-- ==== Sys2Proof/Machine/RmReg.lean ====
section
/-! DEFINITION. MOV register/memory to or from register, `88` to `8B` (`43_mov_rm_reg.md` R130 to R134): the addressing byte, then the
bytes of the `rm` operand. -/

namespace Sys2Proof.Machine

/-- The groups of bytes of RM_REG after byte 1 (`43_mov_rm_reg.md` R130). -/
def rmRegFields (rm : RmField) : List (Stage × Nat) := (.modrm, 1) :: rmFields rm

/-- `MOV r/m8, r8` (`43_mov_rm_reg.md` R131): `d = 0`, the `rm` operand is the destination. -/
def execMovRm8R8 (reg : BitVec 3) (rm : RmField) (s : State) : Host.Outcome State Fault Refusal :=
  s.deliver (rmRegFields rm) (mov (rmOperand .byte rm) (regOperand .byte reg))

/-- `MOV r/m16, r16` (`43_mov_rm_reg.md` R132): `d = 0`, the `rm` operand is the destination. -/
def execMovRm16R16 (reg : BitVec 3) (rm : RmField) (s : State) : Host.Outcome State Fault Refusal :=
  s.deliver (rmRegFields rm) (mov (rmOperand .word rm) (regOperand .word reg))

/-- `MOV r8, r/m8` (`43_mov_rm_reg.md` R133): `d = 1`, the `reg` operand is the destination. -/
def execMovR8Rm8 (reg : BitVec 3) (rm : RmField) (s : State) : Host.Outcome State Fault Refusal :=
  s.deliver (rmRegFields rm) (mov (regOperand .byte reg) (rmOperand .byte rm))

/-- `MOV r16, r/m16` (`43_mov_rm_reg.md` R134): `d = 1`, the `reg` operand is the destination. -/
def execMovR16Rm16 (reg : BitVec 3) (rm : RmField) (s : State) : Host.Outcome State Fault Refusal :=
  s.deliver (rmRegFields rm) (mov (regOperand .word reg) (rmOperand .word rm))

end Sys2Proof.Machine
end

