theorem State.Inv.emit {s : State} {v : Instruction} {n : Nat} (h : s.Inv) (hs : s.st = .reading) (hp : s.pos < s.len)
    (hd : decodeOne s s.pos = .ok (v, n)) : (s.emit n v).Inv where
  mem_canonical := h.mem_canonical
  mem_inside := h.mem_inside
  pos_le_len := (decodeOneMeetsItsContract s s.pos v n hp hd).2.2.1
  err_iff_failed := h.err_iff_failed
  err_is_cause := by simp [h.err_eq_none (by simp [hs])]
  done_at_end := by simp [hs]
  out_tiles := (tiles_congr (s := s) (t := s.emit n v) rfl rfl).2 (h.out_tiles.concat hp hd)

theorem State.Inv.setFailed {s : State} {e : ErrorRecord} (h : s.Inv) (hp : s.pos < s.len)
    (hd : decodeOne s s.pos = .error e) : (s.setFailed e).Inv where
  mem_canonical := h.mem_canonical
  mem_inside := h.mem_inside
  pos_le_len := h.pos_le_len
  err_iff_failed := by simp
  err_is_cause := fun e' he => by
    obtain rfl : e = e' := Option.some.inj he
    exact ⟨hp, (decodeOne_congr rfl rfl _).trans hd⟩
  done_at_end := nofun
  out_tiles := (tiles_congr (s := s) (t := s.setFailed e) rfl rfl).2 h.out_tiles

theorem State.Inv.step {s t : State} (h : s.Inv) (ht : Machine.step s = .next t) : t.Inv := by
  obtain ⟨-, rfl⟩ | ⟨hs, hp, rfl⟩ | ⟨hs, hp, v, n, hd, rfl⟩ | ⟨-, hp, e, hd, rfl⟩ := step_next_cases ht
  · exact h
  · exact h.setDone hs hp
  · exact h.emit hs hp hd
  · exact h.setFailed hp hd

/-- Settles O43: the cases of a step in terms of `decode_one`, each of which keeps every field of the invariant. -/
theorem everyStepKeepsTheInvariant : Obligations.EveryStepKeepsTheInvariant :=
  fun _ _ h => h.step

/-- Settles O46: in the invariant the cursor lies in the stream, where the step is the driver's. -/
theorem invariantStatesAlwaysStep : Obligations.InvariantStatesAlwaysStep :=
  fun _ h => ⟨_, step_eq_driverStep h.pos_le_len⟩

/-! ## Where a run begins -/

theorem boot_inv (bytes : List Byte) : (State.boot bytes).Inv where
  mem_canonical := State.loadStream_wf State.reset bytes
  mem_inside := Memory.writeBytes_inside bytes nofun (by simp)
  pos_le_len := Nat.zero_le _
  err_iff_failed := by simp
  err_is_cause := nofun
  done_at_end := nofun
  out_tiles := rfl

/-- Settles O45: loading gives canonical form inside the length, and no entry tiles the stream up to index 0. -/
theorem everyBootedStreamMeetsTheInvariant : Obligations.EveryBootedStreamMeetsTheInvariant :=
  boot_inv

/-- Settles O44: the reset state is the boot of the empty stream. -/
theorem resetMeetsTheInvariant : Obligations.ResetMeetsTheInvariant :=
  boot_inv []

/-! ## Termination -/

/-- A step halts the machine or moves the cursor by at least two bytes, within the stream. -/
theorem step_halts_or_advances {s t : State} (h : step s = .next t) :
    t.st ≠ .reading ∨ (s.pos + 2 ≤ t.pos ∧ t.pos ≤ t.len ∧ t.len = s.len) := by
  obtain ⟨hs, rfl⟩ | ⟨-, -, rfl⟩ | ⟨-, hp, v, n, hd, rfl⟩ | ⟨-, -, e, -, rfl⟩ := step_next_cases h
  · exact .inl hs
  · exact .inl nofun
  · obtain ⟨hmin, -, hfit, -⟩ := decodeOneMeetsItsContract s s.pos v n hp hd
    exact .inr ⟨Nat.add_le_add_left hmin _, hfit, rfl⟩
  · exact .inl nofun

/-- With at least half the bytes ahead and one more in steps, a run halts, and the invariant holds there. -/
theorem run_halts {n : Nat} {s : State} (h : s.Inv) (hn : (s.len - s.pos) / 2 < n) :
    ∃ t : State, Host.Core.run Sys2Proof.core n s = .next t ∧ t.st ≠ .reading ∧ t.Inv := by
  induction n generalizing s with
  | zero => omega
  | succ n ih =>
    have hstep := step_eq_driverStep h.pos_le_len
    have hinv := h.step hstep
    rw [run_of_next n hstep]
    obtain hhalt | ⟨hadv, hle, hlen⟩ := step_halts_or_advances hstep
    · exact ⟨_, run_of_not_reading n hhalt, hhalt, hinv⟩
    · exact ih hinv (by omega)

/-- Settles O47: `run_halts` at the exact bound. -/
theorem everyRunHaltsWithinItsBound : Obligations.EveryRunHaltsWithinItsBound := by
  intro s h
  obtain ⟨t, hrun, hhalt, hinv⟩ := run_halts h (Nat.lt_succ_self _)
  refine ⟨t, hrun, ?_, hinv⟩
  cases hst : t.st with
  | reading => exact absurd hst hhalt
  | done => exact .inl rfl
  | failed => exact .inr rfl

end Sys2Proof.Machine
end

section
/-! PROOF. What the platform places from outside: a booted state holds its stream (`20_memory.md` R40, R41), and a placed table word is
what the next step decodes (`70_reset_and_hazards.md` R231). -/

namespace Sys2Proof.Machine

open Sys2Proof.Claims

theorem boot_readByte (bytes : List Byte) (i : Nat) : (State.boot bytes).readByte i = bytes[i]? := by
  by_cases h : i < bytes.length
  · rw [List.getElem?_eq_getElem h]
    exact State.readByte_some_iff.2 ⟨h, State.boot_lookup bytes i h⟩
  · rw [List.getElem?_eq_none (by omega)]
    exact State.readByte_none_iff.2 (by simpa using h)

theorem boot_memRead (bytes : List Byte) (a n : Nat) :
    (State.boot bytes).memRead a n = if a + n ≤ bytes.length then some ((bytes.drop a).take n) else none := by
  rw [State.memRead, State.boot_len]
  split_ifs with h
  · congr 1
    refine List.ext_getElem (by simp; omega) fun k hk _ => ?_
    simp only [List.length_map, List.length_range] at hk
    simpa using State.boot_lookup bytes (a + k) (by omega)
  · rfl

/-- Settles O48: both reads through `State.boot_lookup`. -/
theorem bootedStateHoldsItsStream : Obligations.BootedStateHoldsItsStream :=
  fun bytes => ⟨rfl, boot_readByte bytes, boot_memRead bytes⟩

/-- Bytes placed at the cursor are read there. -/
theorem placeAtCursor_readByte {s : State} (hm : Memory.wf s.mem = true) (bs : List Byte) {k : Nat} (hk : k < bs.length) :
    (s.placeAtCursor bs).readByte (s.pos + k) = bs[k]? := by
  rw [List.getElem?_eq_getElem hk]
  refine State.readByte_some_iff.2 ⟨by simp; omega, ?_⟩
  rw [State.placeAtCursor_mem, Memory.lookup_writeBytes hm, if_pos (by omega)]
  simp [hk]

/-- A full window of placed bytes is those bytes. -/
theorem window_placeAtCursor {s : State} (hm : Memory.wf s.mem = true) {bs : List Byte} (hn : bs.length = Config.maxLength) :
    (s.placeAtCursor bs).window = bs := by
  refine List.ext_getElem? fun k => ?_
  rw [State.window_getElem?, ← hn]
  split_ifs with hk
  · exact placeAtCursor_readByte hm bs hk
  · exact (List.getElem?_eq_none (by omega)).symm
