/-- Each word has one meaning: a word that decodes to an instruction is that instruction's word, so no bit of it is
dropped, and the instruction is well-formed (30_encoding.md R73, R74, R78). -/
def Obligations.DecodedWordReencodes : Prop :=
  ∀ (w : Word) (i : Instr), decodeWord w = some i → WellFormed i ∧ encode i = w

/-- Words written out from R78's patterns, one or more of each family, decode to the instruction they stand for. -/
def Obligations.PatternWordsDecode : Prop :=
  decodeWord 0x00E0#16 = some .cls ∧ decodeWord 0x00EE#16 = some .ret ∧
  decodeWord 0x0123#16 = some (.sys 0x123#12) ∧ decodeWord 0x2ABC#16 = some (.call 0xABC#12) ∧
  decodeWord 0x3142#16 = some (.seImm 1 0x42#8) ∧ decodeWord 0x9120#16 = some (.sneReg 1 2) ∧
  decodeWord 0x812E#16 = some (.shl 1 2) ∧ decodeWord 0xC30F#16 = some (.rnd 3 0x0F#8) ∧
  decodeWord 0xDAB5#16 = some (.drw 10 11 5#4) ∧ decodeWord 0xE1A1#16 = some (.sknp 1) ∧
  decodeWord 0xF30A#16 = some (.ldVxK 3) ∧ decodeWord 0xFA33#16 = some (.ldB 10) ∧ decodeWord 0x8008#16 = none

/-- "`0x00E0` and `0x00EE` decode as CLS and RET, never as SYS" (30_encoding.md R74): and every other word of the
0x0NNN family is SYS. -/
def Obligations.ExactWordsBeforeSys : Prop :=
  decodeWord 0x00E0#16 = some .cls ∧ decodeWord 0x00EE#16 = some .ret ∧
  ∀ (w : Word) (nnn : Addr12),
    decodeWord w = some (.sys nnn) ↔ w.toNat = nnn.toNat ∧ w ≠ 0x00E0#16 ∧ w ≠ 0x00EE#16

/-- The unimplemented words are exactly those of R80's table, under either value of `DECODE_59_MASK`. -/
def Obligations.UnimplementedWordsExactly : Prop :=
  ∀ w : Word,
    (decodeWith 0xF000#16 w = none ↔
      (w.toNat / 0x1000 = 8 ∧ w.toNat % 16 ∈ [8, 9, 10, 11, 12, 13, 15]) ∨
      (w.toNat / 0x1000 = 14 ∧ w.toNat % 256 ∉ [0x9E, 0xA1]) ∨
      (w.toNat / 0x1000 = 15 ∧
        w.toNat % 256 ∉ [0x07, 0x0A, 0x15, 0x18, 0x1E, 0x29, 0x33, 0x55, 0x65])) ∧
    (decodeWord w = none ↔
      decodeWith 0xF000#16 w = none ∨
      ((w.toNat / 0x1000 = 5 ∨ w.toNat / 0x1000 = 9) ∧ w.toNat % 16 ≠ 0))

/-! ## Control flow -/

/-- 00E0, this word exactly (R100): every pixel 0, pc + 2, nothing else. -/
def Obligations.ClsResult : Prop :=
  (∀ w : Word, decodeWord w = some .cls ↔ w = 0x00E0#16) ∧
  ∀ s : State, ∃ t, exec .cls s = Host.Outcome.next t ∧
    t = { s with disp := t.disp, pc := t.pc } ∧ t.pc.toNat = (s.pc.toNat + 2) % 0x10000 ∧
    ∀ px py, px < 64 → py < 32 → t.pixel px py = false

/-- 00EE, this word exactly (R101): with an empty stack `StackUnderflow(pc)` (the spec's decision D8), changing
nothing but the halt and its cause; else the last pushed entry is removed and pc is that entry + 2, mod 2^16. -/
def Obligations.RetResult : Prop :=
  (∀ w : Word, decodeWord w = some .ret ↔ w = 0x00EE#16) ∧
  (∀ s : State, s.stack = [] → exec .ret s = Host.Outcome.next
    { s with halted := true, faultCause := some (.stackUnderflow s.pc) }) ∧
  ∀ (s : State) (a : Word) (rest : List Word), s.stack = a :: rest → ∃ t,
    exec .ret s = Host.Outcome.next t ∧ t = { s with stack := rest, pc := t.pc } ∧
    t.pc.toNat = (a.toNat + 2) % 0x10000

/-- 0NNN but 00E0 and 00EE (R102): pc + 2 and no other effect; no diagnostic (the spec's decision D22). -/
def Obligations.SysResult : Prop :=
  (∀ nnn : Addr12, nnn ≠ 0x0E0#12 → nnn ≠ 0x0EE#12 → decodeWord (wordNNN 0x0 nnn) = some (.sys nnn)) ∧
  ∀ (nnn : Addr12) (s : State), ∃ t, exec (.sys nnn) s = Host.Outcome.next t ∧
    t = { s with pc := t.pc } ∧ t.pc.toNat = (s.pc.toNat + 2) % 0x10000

**Your instructions**
From the entries above, copy each line that holds "decodeWith".

**Solution to the exercise**
    (decodeWith 0xF000#16 w = none ↔
      decodeWith 0xF000#16 w = none ∨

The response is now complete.